==== DATA SECTION ====

-- ==== Sys2Proof/Laws/ChangesPair.lean ====
section
/-!
SUPPORT. The blocks of the state that the operations of Sys2Proof/Machine/Pair.lean may change.
-/

namespace Sys2Proof.Machine

theorem drawSecret_changes {Q : List Block} {s0 : State} {s : State}  (hq : subParts [.sec, .drbg, .free] Q = true) (hk : OnlyChanges Q s0 s) :
    OnlyChanges Q s0 (drawSecret s) := by
  unfold drawSecret
  repeat' (first
    | with_reducible assumption
    | ((with_reducible refine .inr (subParts_mem hq ?_)); rfl)
    | with_reducible exact .inl rfl
    | with_reducible apply draw_changes (hq := subParts_trans rfl hq)
    | (with_reducible apply draw_changes_of (hq := subParts_trans rfl hq) (eq_ := by assumption))
    | with_reducible refine changes_ite ?_ ?_
    | (with_reducible refine changesParts_of ?_ ?_ ?_ ?_ ?_ ?_ ?_ ?_ ?_ ?_ ?_ ?_ ?_ ?_ ?_ ?_ ?_ ?_ ?_ ?_)
    | simp only [changes_mk]
    | with_reducible intro _
    | split
    | dsimp only [id])

theorem sendSecret_changes {Q : List Block} {s0 : State} {p : Nat} {s : State}  (hq : subParts [.rma, .links, .out] Q = true) (hk : OnlyChanges Q s0 s) :
    OnlyChanges Q s0 (sendSecret p s) := by
  unfold sendSecret
  repeat' (first
    | with_reducible assumption
    | ((with_reducible refine .inr (subParts_mem hq ?_)); rfl)
    | with_reducible exact .inl rfl
    | with_reducible apply sendFw_changes (hq := subParts_trans rfl hq)
    | with_reducible refine changes_ite ?_ ?_
    | (with_reducible refine changesParts_of ?_ ?_ ?_ ?_ ?_ ?_ ?_ ?_ ?_ ?_ ?_ ?_ ?_ ?_ ?_ ?_ ?_ ?_ ?_ ?_)
    | simp only [changes_mk]
    | with_reducible intro _
    | split
    | dsimp only [id])

theorem meetSecret_changes {Q : List Block} {s0 : State} {p : Nat} {v : PartnerView} {s : State}  (hq : subParts [.sec, .drbg, .rma, .links, .free, .out] Q = true) (hk : OnlyChanges Q s0 s) :
    OnlyChanges Q s0 (meetSecret p v s) := by
  unfold meetSecret
  repeat' (first
    | with_reducible assumption
    | ((with_reducible refine .inr (subParts_mem hq ?_)); rfl)
    | with_reducible exact .inl rfl
    | with_reducible apply drawSecret_changes (hq := subParts_trans rfl hq)
    | with_reducible apply sendSecret_changes (hq := subParts_trans rfl hq)
    | with_reducible refine changes_ite ?_ ?_
    | (with_reducible refine changesParts_of ?_ ?_ ?_ ?_ ?_ ?_ ?_ ?_ ?_ ?_ ?_ ?_ ?_ ?_ ?_ ?_ ?_ ?_ ?_ ?_)
    | simp only [changes_mk]
    | with_reducible intro _
    | split
    | dsimp only [id])

theorem partnerMeet_changes {Q : List Block} {s0 : State} {v : PartnerView} {s : State} (hq : subParts [.dev, .maint, .sec, .drbg, .forme, .codec, .tier, .sched, .req, .pair, .near, .rma, .links, .free, .out] Q = true) (hk : OnlyChanges Q s0 s) :
    OnlyChanges Q s0 (partnerMeet v s) := by
  unfold partnerMeet
  repeat' (first
    | with_reducible assumption
    | ((with_reducible refine .inr (subParts_mem hq ?_)); rfl)
    | with_reducible exact .inl rfl
    | with_reducible apply silverResume_changes (hq := subParts_trans rfl hq)
    | with_reducible apply silverEnd_changes (hq := subParts_trans rfl hq)
    | with_reducible apply meetSecret_changes (hq := subParts_trans rfl hq)
    | with_reducible apply mirrorsAlone_changes (hq := subParts_trans rfl hq)
    | with_reducible refine changes_ite ?_ ?_
    | (with_reducible refine changesParts_of ?_ ?_ ?_ ?_ ?_ ?_ ?_ ?_ ?_ ?_ ?_ ?_ ?_ ?_ ?_ ?_ ?_ ?_ ?_ ?_)
    | simp only [changes_mk]
    | with_reducible intro _
    | split
    | dsimp only [id])

theorem execPartnerMeet_changes {Q : List Block} {s0 : State} {v : PartnerView} {s : State}  (hq : subParts [.dev, .maint, .sec, .drbg, .forme, .codec, .tier, .sched, .req, .pair, .near, .rma, .links, .free, .out] Q = true) {tt : State} (hk : OnlyChanges Q s0 s) (eq_ : execPartnerMeet v s = .next tt) : OnlyChanges Q s0 tt := by
  unfold execPartnerMeet at eq_
  repeat' (first | split at eq_ | dsimp only at eq_)
  all_goals (first | (injection eq_ with eq_; subst eq_) | (cases eq_))
  repeat' (first
    | with_reducible assumption
    | ((with_reducible refine .inr (subParts_mem hq ?_)); rfl)
    | with_reducible exact .inl rfl
    | with_reducible apply unlessFenced_changes (hq := subParts_trans rfl hq)
    | with_reducible apply partnerMeet_changes (hq := subParts_trans rfl hq)
    | with_reducible refine changes_ite ?_ ?_
    | (with_reducible refine changesParts_of ?_ ?_ ?_ ?_ ?_ ?_ ?_ ?_ ?_ ?_ ?_ ?_ ?_ ?_ ?_ ?_ ?_ ?_ ?_ ?_)
    | simp only [changes_mk]
    | with_reducible intro _
    | split
    | dsimp only [id])

theorem mirrorLate_changes {Q : List Block} {s0 : State} {d : Nat} {n : Nat} {s : State}  (hq : subParts [.dev, .pair, .near, .links] Q = true) (hk : OnlyChanges Q s0 s) :
    OnlyChanges Q s0 (mirrorLate d n s) := by
  unfold mirrorLate
  repeat' (first
    | with_reducible assumption
    | ((with_reducible refine .inr (subParts_mem hq ?_)); rfl)
    | with_reducible exact .inl rfl
    | with_reducible apply sendSuspect_changes (hq := subParts_trans rfl hq)
    | with_reducible apply trayDstUpd_changes (hq := subParts_trans rfl hq)
    | with_reducible apply noteErr_changes (hq := subParts_trans rfl hq)
    | with_reducible refine changes_ite ?_ ?_
    | (with_reducible refine changesParts_of ?_ ?_ ?_ ?_ ?_ ?_ ?_ ?_ ?_ ?_ ?_ ?_ ?_ ?_ ?_ ?_ ?_ ?_ ?_ ?_)
    | simp only [changes_mk]
    | with_reducible intro _
    | split
    | dsimp only [id])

====

• **ASSIGNMENT**
With the line holding "silverResume_changes (hq := subParts_trans rfl hq)" as the first and the line holding "mirrorsAlone_changes (hq := subParts_trans rfl hq)" as the last, please transcribe exactly the lines of the material above in that range and nothing else.

• **THE ANSWER**
    | with_reducible apply silverResume_changes (hq := subParts_trans rfl hq)
    | with_reducible apply silverEnd_changes (hq := subParts_trans rfl hq)
    | with_reducible apply meetSecret_changes (hq := subParts_trans rfl hq)
    | with_reducible apply mirrorsAlone_changes (hq := subParts_trans rfl hq)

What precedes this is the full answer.